--- START ---
-- ==== Sys2Proof/Tests/Slice0.lean ====
section
/-! SUPPORT. Tests on fixed values: ill-formed operations, words written out from the spec's encodings, single
cycles from spec/95_test_vectors.md (named in each comment), and a witness that the hypotheses of each statement of
Certificates/Slice0/Obligations.lean can be met. -/

namespace Sys2Proof.Tests

open Sys2Proof.Machine

/-- A field of the state an outcome leads to. -/
def see {α : Type} (r : Result) (f : State → α) : Option α := (Result.state? r).map f

/-- The state `Sloop` of 95_test_vectors.md section 0.2. -/
def sloop : State := { State.reset with cstate := .lCompute, homed := true }

/-- P0 with `HP_CRUISE` 2. -/
def slowCfg : Config := { Config.p0 with hpCruise := 2, legal := by decide }

/-- P0 with the bus engine closed during homing and after the halt. -/
def closedCfg : Config :=
  { Config.p0 with busActiveDuringHoming := false, busActiveDuringHalt := false, legal := by decide }

/-- P0 with `DEV_ADDR` 0. -/
def zeroCfg : Config := { Config.p0 with devAddr := 0, legal := by decide }

/-- The pins of the present cycle, both lines released. -/
def pins (up dn : Bool) (s : State) : State := { s with drive := masterCycle up dn true true }

/-- The line sample `p_scl p_sda scl sda` of the present cycle. -/
def sample (pScl pSda scl sda : Bool) (s : State) : State :=
  { s with pScl := pScl, pSda := pSda, drive := masterCycle false false scl sda }

/-- A pending event in protocol state `p` with `shreg` = `b`, as in section 2.4. -/
def pending (p : PState) (b : Byte) (s : State) : State :=
  { sample false true false true s with ovf := true, bbEn := true, pstate := p, shreg := b }

/-- `Sloop` in `L_MOVE` with a burst of `n` steps up, `k` of them taken, under half-period 2. -/
def burst (ph : SqPhase) (timer taken n : Word32) : State :=
  { sloop with
    cfg := slowCfg, cstate := .lMove, target := n, lastDir := .up, sqPhase := ph, sqTimer := timer
    sqTaken := taken, sqMax := n, sqHp := 2 }

/-- A settle state of homing, timer 0. -/
def settleState (c : CState) (hacc : Word32) : State := { State.reset with cstate := c, hacc := hacc }

/-! ### Well-formedness refuses ill-formed operations -/

/-- BUS_GATED needs a controller state that closes the gate (R110). -/
theorem test_busGated_open_gate : Instr.wellFormed Config.p0 (.busGated .h1Move) = false ∧
    Instr.wellFormed closedCfg (.busGated .lMove) = false := by decide

/-- SETTLE_WAIT does not take the samples of a start or a stop (R85). -/
theorem test_settleWait_start_stop : Instr.wellFormed Config.p0 (.settleWait true true false) = false ∧
    Instr.wellFormed Config.p0 (.settleWait true false true) = false := by decide

/-- CA_MATCH_W needs `DEV_ADDR` (R83). -/
theorem test_caMatchW_other_address : Instr.wellFormed Config.p0 (.caMatchW 0x22) = false := by decide

/-- CA_MATCH_R needs `DEV_ADDR` (R83). -/
theorem test_caMatchR_other_address : Instr.wellFormed Config.p0 (.caMatchR 0x20) = false := by decide

/-- With `DEV_ADDR` 0 the bytes 0x00 and 0x01 are CA_MATCH's (log 6). -/
theorem test_caBcast_device_zero : Instr.wellFormed zeroCfg .caBcastW = false ∧
    Instr.wellFormed zeroCfg .caBcastR = false := by decide

/-- CA_NOMATCH takes neither `DEV_ADDR` nor 0 (R83). -/
theorem test_caNomatch_matching : Instr.wellFormed Config.p0 (.caNomatch 0x21 false) = false ∧
    Instr.wellFormed Config.p0 (.caNomatch 0 true) = false := by decide

/-- A parameter record outside R7 is refused by its entry (R239). -/
theorem test_illegal_configurations :
    ({ Config.p0.toParams with scale := 0 } : Params).error? = some .scaleZero ∧
    ({ Config.p0.toParams with scale := 8421505 } : Params).error? = some .scaleTooLarge ∧
    ({ Config.p0.toParams with scale := 8421504 } : Params).error? = none ∧
    ({ Config.p0.toParams with maxUpHomingBackoff := 0 } : Params).error? = some .upHomingBackoff ∧
    ({ Config.p0.toParams with maxHomingSteps := 0x80000000 } : Params).error? = some .homingSteps ∧
    ({ Config.p0.toParams with maxBackoffSteps := 0 } : Params).error? = some .backoffSteps ∧
    ({ Config.p0.toParams with extraBackoffSteps := 0x80000000 } : Params).error? = some .extraBackoff ∧
    ({ Config.p0.toParams with hpP3 := 0 } : Params).error? = some .halfPeriod := by decide

/-! ### Words written out from R80 to R89 decode to their operations -/

/-- LIMIT_PAIR and SQ_CTX words of the monitor. -/
theorem test_decode_monitor :
    decode Config.p0 { slot := .monitor, bits := 0b10 } = .ok (.limitSample true false) ∧
    decode Config.p0 { slot := .takeChanged, bits := 0b101 } = .ok .takeChanged ∧
    decode Config.p0 { slot := .burstClear, bits := 0b001 } = .ok (.burstClear true) ∧
    decode Config.p0 { slot := .takeChanged, bits := 0b100 } = .error .wrongPhase ∧
    decode Config.p0 { slot := .burstClear, bits := 0b010 } = .error .wrongPhase := by decide

/-- CSTATE words of the gate. -/
theorem test_decode_gate :
    decode Config.p0 { slot := .gate, bits := 0b1101 } = .ok (.busGate .lMove) ∧
    decode closedCfg { slot := .gated, bits := 0b1111 } = .ok (.busGated .halt) ∧
    decode closedCfg { slot := .gated, bits := 0b1011 } = .ok (.busGated .h4Settle) ∧
    decode closedCfg { slot := .gated, bits := 0b1100 } = .error .gateOpen := by decide

/-- SS_CTX words. -/
theorem test_decode_startStop :
    decode Config.p0 { slot := .startStop, bits := 0b11110 } = .ok (.startDetect .settle) ∧
    decode Config.p0 { slot := .startStop, bits := 0b01011 } = .ok (.stopDetect .idle) ∧
    decode Config.p0 { slot := .startStop, bits := 0b11001 } = .ok (.startCommit true false true) ∧
    decode Config.p0 { slot := .startStop, bits := 0b11010 } = .ok (.settleWait true false false) ∧
    decode Config.p0 { slot := .startStop, bits := 0b01010 } = .error .noAction := by decide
--- END ---
WORK REQUIRED:
Going through the records above, count the lines that include the word "reset". Give the number alone.

EXERCISE RESPONSE:
2